* [TASK DESCRIPTION]: In the data that follows, every line containing the word "current" should be returned.

-- PROVIDED DATA follows --

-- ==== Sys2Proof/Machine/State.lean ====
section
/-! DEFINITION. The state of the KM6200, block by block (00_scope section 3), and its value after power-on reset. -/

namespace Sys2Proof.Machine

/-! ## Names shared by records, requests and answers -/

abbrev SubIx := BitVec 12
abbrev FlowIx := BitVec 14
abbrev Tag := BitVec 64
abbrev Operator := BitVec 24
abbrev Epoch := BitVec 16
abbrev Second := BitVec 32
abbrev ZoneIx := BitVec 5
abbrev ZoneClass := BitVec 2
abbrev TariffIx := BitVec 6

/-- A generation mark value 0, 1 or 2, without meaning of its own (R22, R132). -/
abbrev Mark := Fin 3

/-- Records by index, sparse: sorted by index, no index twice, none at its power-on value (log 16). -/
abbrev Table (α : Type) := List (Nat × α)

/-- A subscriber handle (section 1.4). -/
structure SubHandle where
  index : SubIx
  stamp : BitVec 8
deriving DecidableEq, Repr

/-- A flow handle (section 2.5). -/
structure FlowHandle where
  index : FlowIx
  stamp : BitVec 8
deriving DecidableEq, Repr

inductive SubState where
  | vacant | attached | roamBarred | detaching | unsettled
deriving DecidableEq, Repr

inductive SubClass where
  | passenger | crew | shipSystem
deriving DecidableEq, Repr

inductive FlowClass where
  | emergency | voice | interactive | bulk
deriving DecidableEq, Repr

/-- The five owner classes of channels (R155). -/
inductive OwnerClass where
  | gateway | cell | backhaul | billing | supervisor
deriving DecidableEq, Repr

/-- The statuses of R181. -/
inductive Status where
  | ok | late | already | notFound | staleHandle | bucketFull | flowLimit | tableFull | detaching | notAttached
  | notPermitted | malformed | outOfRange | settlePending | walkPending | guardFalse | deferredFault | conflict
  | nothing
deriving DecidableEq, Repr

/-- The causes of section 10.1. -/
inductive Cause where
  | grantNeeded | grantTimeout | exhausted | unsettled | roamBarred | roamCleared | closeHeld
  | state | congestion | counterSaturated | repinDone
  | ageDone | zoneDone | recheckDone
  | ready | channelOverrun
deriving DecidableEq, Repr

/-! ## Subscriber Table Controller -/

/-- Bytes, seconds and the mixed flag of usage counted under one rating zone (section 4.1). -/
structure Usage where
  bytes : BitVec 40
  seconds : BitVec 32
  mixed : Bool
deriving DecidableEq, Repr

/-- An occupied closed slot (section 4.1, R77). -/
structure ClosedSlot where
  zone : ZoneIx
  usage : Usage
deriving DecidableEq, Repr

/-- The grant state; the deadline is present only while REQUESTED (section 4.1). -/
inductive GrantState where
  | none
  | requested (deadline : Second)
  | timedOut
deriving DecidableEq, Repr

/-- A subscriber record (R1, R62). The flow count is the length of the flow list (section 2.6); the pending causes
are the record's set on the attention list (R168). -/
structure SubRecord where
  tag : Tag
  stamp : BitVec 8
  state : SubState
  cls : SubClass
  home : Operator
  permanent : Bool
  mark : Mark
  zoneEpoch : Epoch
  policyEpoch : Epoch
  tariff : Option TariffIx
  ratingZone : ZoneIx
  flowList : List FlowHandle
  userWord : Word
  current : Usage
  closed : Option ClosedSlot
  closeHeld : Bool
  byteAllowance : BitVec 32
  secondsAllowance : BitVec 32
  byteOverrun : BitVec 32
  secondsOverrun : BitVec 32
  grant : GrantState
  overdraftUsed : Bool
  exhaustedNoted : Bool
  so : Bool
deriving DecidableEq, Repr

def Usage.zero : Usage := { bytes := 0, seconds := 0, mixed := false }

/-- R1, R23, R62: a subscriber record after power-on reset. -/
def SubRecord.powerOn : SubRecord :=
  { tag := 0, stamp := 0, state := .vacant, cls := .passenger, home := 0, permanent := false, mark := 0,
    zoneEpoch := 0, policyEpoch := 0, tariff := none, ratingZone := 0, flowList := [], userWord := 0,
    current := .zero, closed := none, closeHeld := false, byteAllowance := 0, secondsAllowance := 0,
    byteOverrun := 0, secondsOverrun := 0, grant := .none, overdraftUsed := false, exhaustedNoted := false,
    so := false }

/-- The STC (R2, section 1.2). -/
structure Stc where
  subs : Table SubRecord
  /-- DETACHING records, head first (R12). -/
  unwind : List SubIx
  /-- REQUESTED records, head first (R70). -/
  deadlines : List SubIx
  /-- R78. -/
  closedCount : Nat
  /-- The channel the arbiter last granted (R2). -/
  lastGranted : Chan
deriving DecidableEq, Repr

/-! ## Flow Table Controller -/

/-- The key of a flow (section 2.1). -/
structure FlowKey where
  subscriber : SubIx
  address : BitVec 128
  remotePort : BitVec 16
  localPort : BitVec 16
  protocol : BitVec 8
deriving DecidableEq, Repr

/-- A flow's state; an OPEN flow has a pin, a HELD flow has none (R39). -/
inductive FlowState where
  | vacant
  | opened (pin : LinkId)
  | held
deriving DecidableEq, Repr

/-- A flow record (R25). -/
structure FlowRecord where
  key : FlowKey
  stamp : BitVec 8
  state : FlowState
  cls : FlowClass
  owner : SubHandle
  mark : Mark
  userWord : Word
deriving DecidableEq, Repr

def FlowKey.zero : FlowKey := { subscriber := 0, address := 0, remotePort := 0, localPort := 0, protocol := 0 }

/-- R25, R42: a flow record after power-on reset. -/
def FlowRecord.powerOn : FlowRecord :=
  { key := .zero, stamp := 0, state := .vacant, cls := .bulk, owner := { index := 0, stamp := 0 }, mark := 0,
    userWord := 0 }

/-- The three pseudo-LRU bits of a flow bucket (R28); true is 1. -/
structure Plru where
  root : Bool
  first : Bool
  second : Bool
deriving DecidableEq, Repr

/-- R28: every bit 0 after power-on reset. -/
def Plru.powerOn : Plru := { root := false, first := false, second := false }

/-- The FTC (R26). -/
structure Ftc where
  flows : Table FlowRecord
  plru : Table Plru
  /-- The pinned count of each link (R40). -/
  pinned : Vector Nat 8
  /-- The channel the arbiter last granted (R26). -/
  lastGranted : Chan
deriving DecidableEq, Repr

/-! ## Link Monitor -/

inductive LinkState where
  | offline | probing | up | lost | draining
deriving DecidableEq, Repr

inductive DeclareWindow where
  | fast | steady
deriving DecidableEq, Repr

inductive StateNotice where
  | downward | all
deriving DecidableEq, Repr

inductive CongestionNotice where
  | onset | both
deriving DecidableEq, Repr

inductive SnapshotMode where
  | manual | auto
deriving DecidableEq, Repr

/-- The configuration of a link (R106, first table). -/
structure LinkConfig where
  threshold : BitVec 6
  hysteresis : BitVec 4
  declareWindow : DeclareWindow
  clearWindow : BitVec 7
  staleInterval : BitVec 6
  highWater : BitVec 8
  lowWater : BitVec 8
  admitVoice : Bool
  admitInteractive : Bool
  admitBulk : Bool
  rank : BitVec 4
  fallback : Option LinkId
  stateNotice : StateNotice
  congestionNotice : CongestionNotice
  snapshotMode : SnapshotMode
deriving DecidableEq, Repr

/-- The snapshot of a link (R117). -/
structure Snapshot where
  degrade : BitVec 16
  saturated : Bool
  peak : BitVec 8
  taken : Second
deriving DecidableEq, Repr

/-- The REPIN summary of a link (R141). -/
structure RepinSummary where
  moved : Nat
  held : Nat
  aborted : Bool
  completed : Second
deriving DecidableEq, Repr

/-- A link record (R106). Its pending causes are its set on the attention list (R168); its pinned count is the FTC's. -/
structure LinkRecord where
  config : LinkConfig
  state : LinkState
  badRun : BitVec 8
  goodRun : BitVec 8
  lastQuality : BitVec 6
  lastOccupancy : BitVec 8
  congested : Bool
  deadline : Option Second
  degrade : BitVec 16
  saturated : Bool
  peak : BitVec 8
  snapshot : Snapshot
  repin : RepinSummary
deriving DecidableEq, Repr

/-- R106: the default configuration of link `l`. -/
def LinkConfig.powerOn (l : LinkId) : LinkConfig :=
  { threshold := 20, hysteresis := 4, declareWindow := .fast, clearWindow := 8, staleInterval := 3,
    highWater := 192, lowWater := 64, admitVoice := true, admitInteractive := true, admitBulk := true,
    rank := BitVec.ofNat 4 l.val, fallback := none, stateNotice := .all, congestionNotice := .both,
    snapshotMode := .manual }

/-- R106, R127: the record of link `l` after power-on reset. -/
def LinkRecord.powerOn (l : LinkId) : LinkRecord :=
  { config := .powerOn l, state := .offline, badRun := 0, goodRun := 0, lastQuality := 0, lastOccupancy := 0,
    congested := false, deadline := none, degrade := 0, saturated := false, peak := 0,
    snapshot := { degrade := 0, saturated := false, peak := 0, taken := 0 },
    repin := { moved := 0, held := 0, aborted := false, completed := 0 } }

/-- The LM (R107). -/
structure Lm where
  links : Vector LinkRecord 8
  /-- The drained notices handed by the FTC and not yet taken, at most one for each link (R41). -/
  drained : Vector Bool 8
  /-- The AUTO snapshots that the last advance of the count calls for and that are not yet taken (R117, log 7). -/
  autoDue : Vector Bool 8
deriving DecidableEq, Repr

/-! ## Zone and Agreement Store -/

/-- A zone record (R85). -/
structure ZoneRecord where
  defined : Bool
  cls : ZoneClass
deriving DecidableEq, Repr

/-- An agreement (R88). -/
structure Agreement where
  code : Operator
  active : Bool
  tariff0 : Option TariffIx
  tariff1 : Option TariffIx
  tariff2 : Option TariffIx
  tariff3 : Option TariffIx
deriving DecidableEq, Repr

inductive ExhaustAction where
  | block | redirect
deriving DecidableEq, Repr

-- PROVIDED DATA concluded --

* [EXERCISE ANSWER]:
  current : Usage
    current := .zero, closed := none, closeHeld := false, byteAllowance := 0, secondsAllowance := 0,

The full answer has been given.